EXERCISE DIRECTIONS:
Show all the lines in the data below that include the word "keyNoAnswer".

INPUT DATA:
theorem State.raiseIf_keeps {s0 s : State} (hs : Keeps s0 s) (c : Bool) (f : FRef) : Keeps s0 (State.raiseIf s c f) := by
  unfold State.raiseIf
  with_reducible repeat' (first | assumption | apply State.raise_keeps | intro _ | split | dsimp only)

theorem State.countBy_keeps {s0 s : State} (hs : Keeps s0 s) (f : FRef) (n : Nat) : Keeps s0 (State.countBy s f n) := by
  unfold State.countBy
  with_reducible repeat' (first | assumption | apply State.setFld_keeps | intro _ | split | dsimp only)

theorem State.count_keeps {s0 s : State} (hs : Keeps s0 s) (f : FRef) : Keeps s0 (State.count s f) := by
  unfold State.count
  with_reducible repeat' (first | assumption | apply State.countBy_keeps | intro _ | split | dsimp only)

theorem State.setBitF_keeps {s0 s : State} (hs : Keeps s0 s) (f : FRef) (i : Nat) (b : Bool) : Keeps s0 (State.setBitF s f i b) := by
  unfold State.setBitF
  with_reducible repeat' (first | assumption | apply State.setFld_keeps | intro _ | split | dsimp only)

theorem State.when_keeps {s0 s : State} (hs : Keeps s0 s) (c : Bool) (g : State → State) (hg : ∀ (a0 : State), Keeps s0 a0 → Keeps s0 (g a0)) :
    Keeps s0 (State.when s c g) := by
  unfold State.when
  with_reducible repeat' (first | assumption | apply hg | intro _ | split | dsimp only)

theorem State.each_keeps {s0 : State} {α : Type} {s : State} (hs : Keeps s0 s) (l : List α) (g : α → State → State)
    (hg : ∀ a t, Keeps s0 t → Keeps s0 (g a t)) : Keeps s0 (s.each l g) := by
  induction l generalizing s with
  | nil => exact hs
  | cons a l ih => exact ih (hg a s hs)

theorem State.drew_keeps {s0 s : State} (hs : Keeps s0 s) : Keeps s0 (State.drew s) := by
  unfold State.drew
  with_reducible repeat' (first | assumption | (apply Keeps.lit; assumption) | intro _ | split | dsimp only)

theorem State.modFlt_keeps {s0 s : State} (hs : Keeps s0 s) (f : Flt → Flt) : Keeps s0 (State.modFlt s f) := by
  unfold State.modFlt
  with_reducible repeat' (first | assumption | (apply Keeps.lit; assumption) | intro _ | split | dsimp only)

theorem State.modRng_keeps {s0 s : State} (hs : Keeps s0 s) (f : Rng → Rng) : Keeps s0 (State.modRng s f) := by
  unfold State.modRng
  with_reducible repeat' (first | assumption | (apply Keeps.lit; assumption) | intro _ | split | dsimp only)

theorem State.modPw_keeps {s0 s : State} (hs : Keeps s0 s) (f : Pw → Pw) : Keeps s0 (State.modPw s f) := by
  unfold State.modPw
  with_reducible repeat' (first | assumption | (apply Keeps.lit; assumption) | intro _ | split | dsimp only)

theorem State.modImg_keeps {s0 s : State} (hs : Keeps s0 s) (f : Img → Img) : Keeps s0 (State.modImg s f) := by
  unfold State.modImg
  with_reducible repeat' (first | assumption | (apply Keeps.lit; assumption) | intro _ | split | dsimp only)

theorem State.modBrc_keeps {s0 s : State} (hs : Keeps s0 s) (f : Brc → Brc) : Keeps s0 (State.modBrc s f) := by
  unfold State.modBrc
  with_reducible repeat' (first | assumption | (apply Keeps.lit; assumption) | intro _ | split | dsimp only)

theorem inDom_keeps {s0 s : State} (hs : Keeps s0 s) (d : Dom) (g : State → State) (hg : ∀ (a0 : State), Keeps s0 a0 → Keeps s0 (g a0)) : Keeps s0
    (inDom d g s) := by
  unfold inDom
  with_reducible repeat' (first | assumption | apply hg | intro _ | split | dsimp only)
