-- ==== Sys2Proof/Laws/KeepUnits.lean ====
section
/-! SUPPORT. What the engines, the buses, the switch and the inputs keep: the canonical form of the register file and of the memories, and the queue. -/

set_option linter.unusedTactic false
set_option linter.unreachableTactic false
set_option linter.unusedSimpArgs false

namespace Sys2Proof.Machine

theorem State.lfSupersede_keeps {s0 s : State} (hs : Keeps s0 s) (c : Nat) : Keeps s0 (State.lfSupersede s c) := by
  unfold State.lfSupersede
  with_reducible repeat' (first | assumption | apply State.provEnd_keeps | intro _ | split | dsimp only)

theorem lfField_keeps {s0 s : State} (hs : Keeps s0 s) (d : Desc) : Keeps s0 (lfField d s) := by
  unfold lfField
  with_reducible repeat' first
    | assumption | apply State.lfStart_keeps | apply State.confSupersede_keeps | apply State.lfSupersede_keeps | intro _ | split | dsimp only

theorem lfAccess_keeps {s0 s : State} (hs : Keeps s0 s) (d : Desc) : Keeps s0 (lfAccess d s) := by
  unfold lfAccess
  with_reducible repeat' first
    | assumption | apply State.finish_keeps | apply State.startDesc_keeps | apply State.modLf_keeps | apply State.lfSendMac_keeps
    | apply State.lfSupersede_keeps | simp only [id] | intro _ | split | dsimp only

theorem lfClear_keeps {s0 s : State} (hs : Keeps s0 s) (d : Desc) : Keeps s0 (lfClear d s) := by
  unfold lfClear
  with_reducible repeat' first
    | assumption | apply State.finish_keeps | apply State.finishDone_keeps | apply State.modLf_keeps | intro _ | split | dsimp only

theorem lfEndCmd_keeps {s0 s : State} (hs : Keeps s0 s) (d : Desc) : Keeps s0 (lfEndCmd d s) := by
  unfold lfEndCmd
  with_reducible repeat' first
    | assumption | apply State.when_keeps | apply State.finishDone_keeps | apply State.lfSleep_keeps | apply State.lfSupersede_keeps | intro _
    | split | dsimp only

theorem State.keyFailed_keeps {s0 s : State} (hs : Keeps s0 s) (c : Nat) : Keeps s0 (State.keyFailed s c) := by
  unfold State.keyFailed
  with_reducible repeat' first
    | assumption | apply State.raise_keeps | apply State.lfEvt_keeps | apply State.record_keeps | intro _ | split | dsimp only

theorem State.lfFail_keeps {s0 s : State} (hs : Keeps s0 s) (c : Nat) (st : Nat) : Keeps s0 (State.lfFail s c st) := by
  unfold State.lfFail
  with_reducible repeat' (first | assumption | apply State.lfSleep_keeps | intro _ | split | dsimp only)

theorem State.lfRetry_keeps {s0 s : State} (hs : Keeps s0 s) (c : Nat) : Keeps s0 (State.lfRetry s c) := by
  unfold State.lfRetry
  with_reducible repeat' first
    | assumption | apply State.modLf_keeps | apply State.lfSend_keeps | apply State.lfWake_keeps | apply State.keyFailed_keeps
    | apply State.lfFail_keeps | simp only [id] | intro _ | split | dsimp only

theorem State.lfChallenge_keeps {s0 s : State} (hs : Keeps s0 s) (c : Nat) (id : Nat) (slot : Nat) (key : Nat) : Keeps s0 (State.lfChallenge s c id
    slot key) := by
  unfold State.lfChallenge
  with_reducible repeat' first
    | assumption | apply State.modLf_keeps | apply State.drewN_keeps | apply State.lfSend_keeps | apply State.lfFail_keeps | simp only [id] | intro _
    | split | dsimp only

theorem State.lfWinner_keeps {s0 s : State} (hs : Keeps s0 s) (c : Nat) (id : Nat) : Keeps s0 (State.lfWinner s c id) := by
  unfold State.lfWinner
  with_reducible repeat' first
    | assumption | apply State.modLf_keeps | apply State.lfFail_keeps | apply State.lfRetry_keeps | apply State.lfChallenge_keeps | simp only [id]
    | intro _ | split | dsimp only

theorem State.lfAnswer_keeps {s0 s : State} (hs : Keeps s0 s) (c : Nat) (ofs : BitVec 32) : Keeps s0 (State.lfAnswer s c ofs) := by
  unfold State.lfAnswer
  with_reducible repeat' first
    | assumption | apply State.setReg_keeps | apply State.raise_keeps | apply State.when_keeps | apply State.lfEvt_keeps | apply State.record_keeps
    | intro _ | split | dsimp only

theorem idrep_keeps {s0 s : State} (hs : Keeps s0 s) (c : Nat) (id : Nat) (viol : Nat) (crc : Nat) (ofs : BitVec 32) : Keeps s0 (idrep c id viol
    crc ofs s) := by
  unfold idrep
  with_reducible repeat' first
    | assumption | apply State.raise_keeps | apply State.modLf_keeps | apply State.lfEvt_keeps | apply State.lfSend_keeps | apply State.lfFail_keeps
    | apply State.lfRetry_keeps | apply State.lfWinner_keeps | apply State.lfAnswer_keeps | simp only [id] | intro _ | split | dsimp only

theorem authrep_keeps {s0 s : State} (hs : Keeps s0 s) (c : Nat) (rk : Nat) (tk : Nat) (crc : Nat) (ofs : BitVec 32) : Keeps s0 (authrep c rk tk
    crc ofs s) := by
  unfold authrep
  with_reducible repeat' first
    | assumption | apply State.modLf_keeps | apply State.lfSend_keeps | apply State.lfRetry_keeps | apply State.lfAnswer_keeps
    | apply State.confirm_keeps | intro _ | split | dsimp only

theorem State.searchDone_keeps {s0 s : State} (hs : Keeps s0 s) (c : Nat) (d : Desc) : Keeps s0 (State.searchDone s c d) := by
  unfold State.searchDone
  with_reducible repeat' first
    | assumption | apply State.when_keeps | apply State.wr_keeps | apply State.finishDone_keeps | apply State.modAcc_keeps | apply State.modLf_keeps
    | apply State.lfEvt_keeps | apply State.lfSleep_keeps | simp only [id] | intro _ | split | dsimp only

theorem State.authAck_keeps {s0 s : State} (hs : Keeps s0 s) (c : Nat) : Keeps s0 (State.authAck s c) := by
  unfold State.authAck
  with_reducible repeat' first
    | assumption | apply State.modLf_keeps | apply State.drewN_keeps | apply State.lfSendMac_keeps | apply State.lfFail_keeps
    | apply State.searchDone_keeps | intro _ | split | dsimp only

theorem State.learnAck_keeps {s0 s : State} (hs : Keeps s0 s) (c : Nat) : Keeps s0 (State.learnAck s c) := by
  unfold State.learnAck
  with_reducible repeat' first
    | assumption | apply State.setFld_keeps | apply State.setKeySlot_keeps | apply State.lfSleep_keeps | apply State.lfFail_keeps | simp only [id]
    | intro _ | split | dsimp only

theorem keyAck_keeps {s0 s : State} (hs : Keeps s0 s) (c : Nat) (status : Nat) (crc : Nat) (ofs : BitVec 32) : Keeps s0 (keyAck c status crc ofs s)
    := by
  unfold keyAck
  with_reducible repeat' first
    | assumption | apply State.modLf_keeps | apply State.lfFinish_keeps | apply State.lfSleep_keeps | apply State.lfRetry_keeps
    | apply State.lfAnswer_keeps | apply State.authAck_keeps | apply State.learnAck_keeps | apply State.confirm_keeps | intro _ | split | dsimp only

theorem keyData_keeps {s0 s : State} (hs : Keeps s0 s) (c : Nat) (data : Nat) (mac : Nat) (crc : Nat) (ofs : BitVec 32) : Keeps s0 (keyData c data
    mac crc ofs s) := by
  unfold keyData
  with_reducible repeat' first
    | assumption | apply State.when_keeps | apply State.wr_keeps | apply State.modLf_keeps | apply State.lfFinish_keeps | apply State.lfSleep_keeps
    | apply State.lfAnswer_keeps | intro _ | split | dsimp only

theorem keyNoAnswer_keeps {s0 s : State} (hs : Keeps s0 s) (c : Nat) : Keeps s0 (keyNoAnswer c s) := by
  unfold keyNoAnswer
  with_reducible repeat' (first | assumption | apply State.lfSleep_keeps | apply State.lfFail_keeps | intro _ | split | dsimp only)

theorem sessionHoldEnd_keeps {s0 s : State} (hs : Keeps s0 s) (c : Nat) : Keeps s0 (sessionHoldEnd c s) := by
  unfold sessionHoldEnd
  with_reducible repeat' (first | assumption | apply State.lfSleep_keeps | intro _ | split | dsimp only)

theorem sessionTimeout_keeps {s0 s : State} (hs : Keeps s0 s) (c : Nat) : Keeps s0 (sessionTimeout c s) := by
  unfold sessionTimeout
  with_reducible repeat' (first | assumption | apply State.lfSleep_keeps | apply State.confirm_keeps | intro _ | split | dsimp only)

theorem lfShort_keeps {s0 s : State} (hs : Keeps s0 s) (c : Nat) : Keeps s0 (lfShort c s) := by
  unfold lfShort
  with_reducible repeat' first
    | assumption | apply State.modLf_keeps | apply State.lfEvt_keeps | apply State.lfEnd_keeps | apply State.record_keeps | intro _ | split
    | dsimp only

theorem lfAntennaOpen_keeps {s0 s : State} (hs : Keeps s0 s) (c : Nat) : Keeps s0 (lfAntennaOpen c s) := by
  unfold lfAntennaOpen
  with_reducible repeat' first
    | assumption | apply State.lfEvt_keeps | apply State.lfEnd_keeps | apply State.record_keeps | intro _ | split | dsimp only

theorem lfHot_keeps {s0 s : State} (hs : Keeps s0 s) (c : Nat) : Keeps s0 (lfHot c s) := by
  unfold lfHot
  with_reducible repeat' first
    | assumption | apply State.raise_keeps | apply State.when_keeps | apply State.modLf_keeps | apply State.lfEvt_keeps | apply State.lfEnd_keeps
    | apply State.record_keeps | intro _ | split | dsimp only

theorem lfCool_keeps {s0 s : State} (hs : Keeps s0 s) (c : Nat) : Keeps s0 (lfCool c s) := by
  unfold lfCool
  with_reducible repeat' (first | assumption | apply State.modLf_keeps | intro _ | split | dsimp only)

theorem lfDiagDone_keeps {s0 s : State} (hs : Keeps s0 s) (c : Nat) (code : Nat) (ant : Nat) : Keeps s0 (lfDiagDone c code ant s) := by
  unfold lfDiagDone
  with_reducible repeat' first
    | assumption | apply State.setFld_keeps | apply State.lfEnd_keeps | apply lfShort_keeps | apply lfAntennaOpen_keeps | intro _ | split
    | dsimp only

theorem State.enrolResult_keeps {s0 s : State} (hs : Keeps s0 s) (r : Nat) : Keeps s0 (State.enrolResult s r) := by
  unfold State.enrolResult
  with_reducible repeat' (first | assumption | apply State.setFld_keeps | apply State.modAcc_keeps | intro _ | split | dsimp only)

theorem State.authority_keeps {s0 s : State} (hs : Keeps s0 s) (token : Bool) (op : Nat) (slot : Nat) : Keeps s0 (State.authority s token op
    slot).1 := by
  unfold State.authority
  with_reducible repeat' first
    | assumption | apply State.when_keeps | apply State.modAcc_keeps | apply State.record_keeps | intro _ | split | dsimp only

theorem State.authority_keeps_eq {s0 s : State} {token : Bool} {op : Nat} {slot : Nat} {u : State} {y : Nat} (e : State.authority s token op slot =
    (u, y)) (hs : Keeps s0 s) : Keeps s0 u := by
  have k := State.authority_keeps hs token op slot
  rw [e] at k
  exact k

theorem State.learnOpen_keeps {s0 s : State} (hs : Keeps s0 s) : Keeps s0 (State.learnOpen s) := by
  unfold State.learnOpen
  with_reducible repeat' first
    | assumption | apply State.setFld_keeps | apply State.each_keeps | apply State.modAcc_keeps | apply State.modLf_keeps | intro _ | split
    | dsimp only

theorem State.learnCmd_keeps {s0 s : State} (hs : Keeps s0 s) (token : Bool) : Keeps s0 (State.learnCmd s token) := by
  unfold State.learnCmd
  with_reducible repeat' first
    | assumption | apply State.when_keeps | apply State.enrolResult_keeps | apply State.authority_keeps
    | (refine State.authority_keeps_eq (by assumption) ?_) | apply State.learnOpen_keeps | intro _ | split | dsimp only

theorem State.revokeCmd_keeps {s0 s : State} (hs : Keeps s0 s) (token : Bool) (k : Nat) : Keeps s0 (State.revokeCmd s token k) := by
  unfold State.revokeCmd
  with_reducible repeat' first
    | assumption | apply State.setKeySlot_keeps | apply State.slotTouched_keeps | apply State.enrolResult_keeps | apply State.authority_keeps
    | (refine State.authority_keeps_eq (by assumption) ?_) | intro _ | split | dsimp only

theorem State.closeCmd_keeps {s0 s : State} (hs : Keeps s0 s) : Keeps s0 (State.closeCmd s) := by
  unfold State.closeCmd
  with_reducible repeat' (first | assumption | apply State.learnEnd_keeps | apply State.enrolResult_keeps | intro _ | split | dsimp only)

theorem State.ownerCmd_keeps {s0 s : State} (hs : Keeps s0 s) (b : Bool) : Keeps s0 (State.ownerCmd s b) := by
  unfold State.ownerCmd
  with_reducible repeat' (first | assumption | apply State.modAcc_keeps | apply State.enrolResult_keeps | intro _ | split | dsimp only)

theorem State.nonceCmd_keeps {s0 s : State} (hs : Keeps s0 s) : Keeps s0 (State.nonceCmd s) := by
  unfold State.nonceCmd
  with_reducible repeat' first
    | assumption | apply State.setReg_keeps | apply State.each_keeps | apply State.modAcc_keeps | apply State.drewN_keeps
    | apply State.enrolResult_keeps | intro _ | split | dsimp only

theorem State.dbgCmd_keeps {s0 s : State} (hs : Keeps s0 s) : Keeps s0 (State.dbgCmd s) := by
  unfold State.dbgCmd
  with_reducible repeat' (first | assumption | apply State.setFld_keeps | apply State.enrolResult_keeps | intro _ | split | dsimp only)

theorem State.enrolCmd_keeps {s0 s : State} (hs : Keeps s0 s) (cmd : Nat) (slot : Nat) : Keeps s0 (State.enrolCmd s cmd slot) := by
  unfold State.enrolCmd
  with_reducible repeat' first
    | assumption | apply State.learnCmd_keeps | apply State.revokeCmd_keeps | apply State.closeCmd_keeps | apply State.ownerCmd_keeps
    | apply State.nonceCmd_keeps | apply State.dbgCmd_keeps | intro _ | split | dsimp only

theorem State.presProof_keeps {s0 s : State} (hs : Keeps s0 s) (src : Nat) : Keeps s0 (State.presProof s src) := by
  unfold State.presProof
  with_reducible repeat' first
    | assumption | apply State.setFld_keeps | apply State.count_keeps | apply State.modAcc_keeps | intro _ | split | dsimp only

theorem State.kstoreRun_keeps {s0 s : State} (hs : Keeps s0 s) (r : Nat) : Keeps s0 (State.kstoreRun s r) := by
  unfold State.kstoreRun
  with_reducible repeat' (first | assumption | apply State.setFld_keeps | apply State.modAcc_keeps | intro _ | split | dsimp only)

theorem State.setEntry_keeps {s0 s : State} (hs : Keeps s0 s) (e : Nat) (v : Nat) : Keeps s0 (State.setEntry s e v) := by
  unfold State.setEntry
  with_reducible repeat' first
    | assumption | apply State.setFld_keeps | apply State.when_keeps | apply State.modAcc_keeps | apply State.store_keeps | intro _ | split
    | dsimp only

theorem State.loadCmd_keeps {s0 s : State} (hs : Keeps s0 s) (e : Nat) : Keeps s0 (State.loadCmd s e) := by
  unfold State.loadCmd
  with_reducible repeat' first
    | assumption | apply State.drewN_keeps | apply State.kstoreRun_keeps | apply State.setEntry_keeps | intro _ | split | dsimp only

theorem State.rotateCmd_keeps {s0 s : State} (hs : Keeps s0 s) (e : Nat) : Keeps s0 (State.rotateCmd s e) := by
  unfold State.rotateCmd
  with_reducible repeat' (first | assumption | apply State.kstoreRun_keeps | apply State.setEntry_keeps | intro _ | split | dsimp only)

theorem State.loadtrCmd_keeps {s0 s : State} (hs : Keeps s0 s) : Keeps s0 (State.loadtrCmd s) := by
  unfold State.loadtrCmd
  with_reducible repeat' first
    | assumption | apply State.drewN_keeps | apply State.kstoreRun_keeps | apply State.setEntry_keeps | intro _ | split | dsimp only
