theorem clrStk_keeps {s0 s : State} (hs : Keeps s0 s) (b : Nat) : Keeps s0 (clrStk b s) := by
  unfold clrStk
  with_reducible repeat' first
    | assumption | apply State.setReg_keeps | apply State.setFld_keeps | apply State.each_keeps | intro _ | split | dsimp only

theorem State.unfenceUnit_keeps {s0 s : State} (hs : Keeps s0 s) (u : FUnit) : Keeps s0 (State.unfenceUnit s u) := by
  unfold State.unfenceUnit
  with_reducible repeat' first
    | assumption | apply State.setFld_keeps | apply State.ethUnfence_keeps | apply State.netUnfence_keeps | apply State.setHst_keeps
    | apply State.motUnfence_keeps | apply State.bankToIdle_keeps | apply State.vlvUnfence_keeps | apply State.luxUnfence_keeps
    | apply State.lfUnfence_keeps | apply State.coreRelease_keeps | apply State.seqResume_keeps | intro _ | split | dsimp only

theorem State.unfence_keeps {s0 s : State} (hs : Keeps s0 s) (b : Nat) (i : Nat) (u : FUnit) : Keeps s0 (State.unfence s b i u) := by
  unfold State.unfence
  with_reducible repeat' first
    | assumption | apply State.modFlt_keeps | apply State.traceA_keeps | apply State.refreshFlt_keeps | apply State.unfenceUnit_keeps | intro _
    | split | dsimp only

theorem unfence_keeps {s0 s : State} (hs : Keeps s0 s) (b : Nat) (i : Nat) : Keeps s0 (unfence b i s) := by
  unfold unfence
  with_reducible repeat' (first | assumption | apply State.setFld_keeps | apply State.unfence_keeps | intro _ | split | dsimp only)

theorem State.sOnly_keeps {s0 s : State} (hs : Keeps s0 s) (c : CoreId) (f : State → State) (hf : ∀ (a0 : State), Keeps s0 a0 → Keeps s0 (f a0)) :
    Keeps s0 (State.sOnly s c f) := by
  unfold State.sOnly
  with_reducible repeat' (first | assumption | apply State.raise_keeps | apply hf | intro _ | split | dsimp only)

theorem clr4_keeps {s0 s : State} (hs : Keeps s0 s) : Keeps s0 (clr4 s) := by
  unfold clr4
  with_reducible repeat' (first | assumption | apply State.setFld_keeps | apply State.driveFltn_keeps | intro _ | split | dsimp only)

theorem execFaultAck_keeps (c : CoreId) (b : Fin 16) (m : Word) (s : State) : ∃ u, execFaultAck c b m s = .next u ∧ Keeps s u := by
  refine ⟨_, rfl, ?_⟩
  have h := Keeps.refl s
  with_reducible repeat' first
    | assumption | apply State.ioGate_keeps | apply State.fltGate_keeps | apply fltAck_keeps | intro _ | split | dsimp only

theorem execLogRelease_keeps (c : CoreId) (b : Fin 16) (n : Fin 16) (s : State) : ∃ u, execLogRelease c b n s = .next u ∧ Keeps s u := by
  refine ⟨_, rfl, ?_⟩
  have h := Keeps.refl s
  with_reducible repeat' first
    | assumption | apply State.ioGate_keeps | apply State.fltGate_keeps | apply logRelease_keeps | intro _ | split | dsimp only

theorem execClrstk_keeps (c : CoreId) (b : Fin 16) (s : State) : ∃ u, execClrstk c b s = .next u ∧ Keeps s u := by
  refine ⟨_, rfl, ?_⟩
  have h := Keeps.refl s
  with_reducible repeat' first
    | assumption | apply State.ioGate_keeps | apply State.fltGate_keeps | apply clrStk_keeps | intro _ | split | dsimp only

theorem execUnfence_keeps (c : CoreId) (b : Fin 16) (i : Byte) (s : State) : ∃ u, execUnfence c b i s = .next u ∧ Keeps s u := by
  refine ⟨_, rfl, ?_⟩
  have h := Keeps.refl s
  with_reducible repeat' first
    | assumption | apply State.ioGate_keeps | apply State.unfence_keeps | apply Sys2Proof.Machine.unfence_keeps | apply State.sOnly_keeps | intro _
    | split | dsimp only

theorem execClr4_keeps (c : CoreId) (s : State) : ∃ u, execClr4 c s = .next u ∧ Keeps s u := by
  refine ⟨_, rfl, ?_⟩
  have h := Keeps.refl s
  with_reducible repeat' (first | assumption | apply State.ioGate_keeps | apply State.sOnly_keeps | apply clr4_keeps | intro _ | split | dsimp only)

theorem execFltnMinEnd_keeps (s : State) : ∃ u, execFltnMinEnd s = .next u ∧ Keeps s u := by
  refine ⟨_, rfl, ?_⟩
  have h := Keeps.refl s
  with_reducible repeat' (first | assumption | apply State.setFld_keeps | apply State.driveFltn_keeps | intro _ | split | dsimp only)

theorem State.offerP8_keeps {s0 s : State} (hs : Keeps s0 s) (b : List Byte) : Keeps s0 (State.offerP8 s b).1 := by
  unfold State.offerP8
  with_reducible repeat' first
    | assumption | apply State.zIngress_keeps | (refine State.zIngress_keeps_eq (by assumption) ?_) | intro _ | split | dsimp only

theorem State.offerP8_keeps_eq {s0 s : State} {b : List Byte} {u : State} {y : Bool} (e : State.offerP8 s b = (u, y)) (hs : Keeps s0 s) : Keeps s0
    u := by
  have k := State.offerP8_keeps hs b
  rw [e] at k
  exact k

theorem State.mirrorSend_keeps {s0 s : State} (hs : Keeps s0 s) : Keeps s0 (State.mirrorSend s) := by
  unfold State.mirrorSend
  with_reducible repeat' first
    | assumption | apply State.raise_keeps | apply State.count_keeps | apply State.modFlt_keeps | apply State.record_keeps
    | apply State.offerP8_keeps | (refine State.offerP8_keeps_eq (by assumption) ?_) | intro _ | split | dsimp only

PROBLEM SOLUTION:
theorem keyNoAnswer_keeps {s0 s : State} (hs : Keeps s0 s) (c : Nat) : Keeps s0 (keyNoAnswer c s) := by
  unfold keyNoAnswer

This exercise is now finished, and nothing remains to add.